■ **Work to complete**: Copy every line of the data in which the word "abbrev" occurs.

■ **Records to process**:
-- ==== Sys2Proof/Word.lean ====
section
/-!
DEFINITION. The words the registers are made of (R8, R12) and the plain number helpers every chapter uses: bit fields of a
word, two's complement readings, and integer rounding.
-/

namespace Sys2Proof

/-- One BAR0 register word (R12). -/
abbrev Word := BitVec 32

/-- One byte of host memory, of a bus transfer or of a message. -/
abbrev Byte := BitVec 8

end Sys2Proof
end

■ **Written response**:
abbrev Word := BitVec 32
abbrev Byte := BitVec 8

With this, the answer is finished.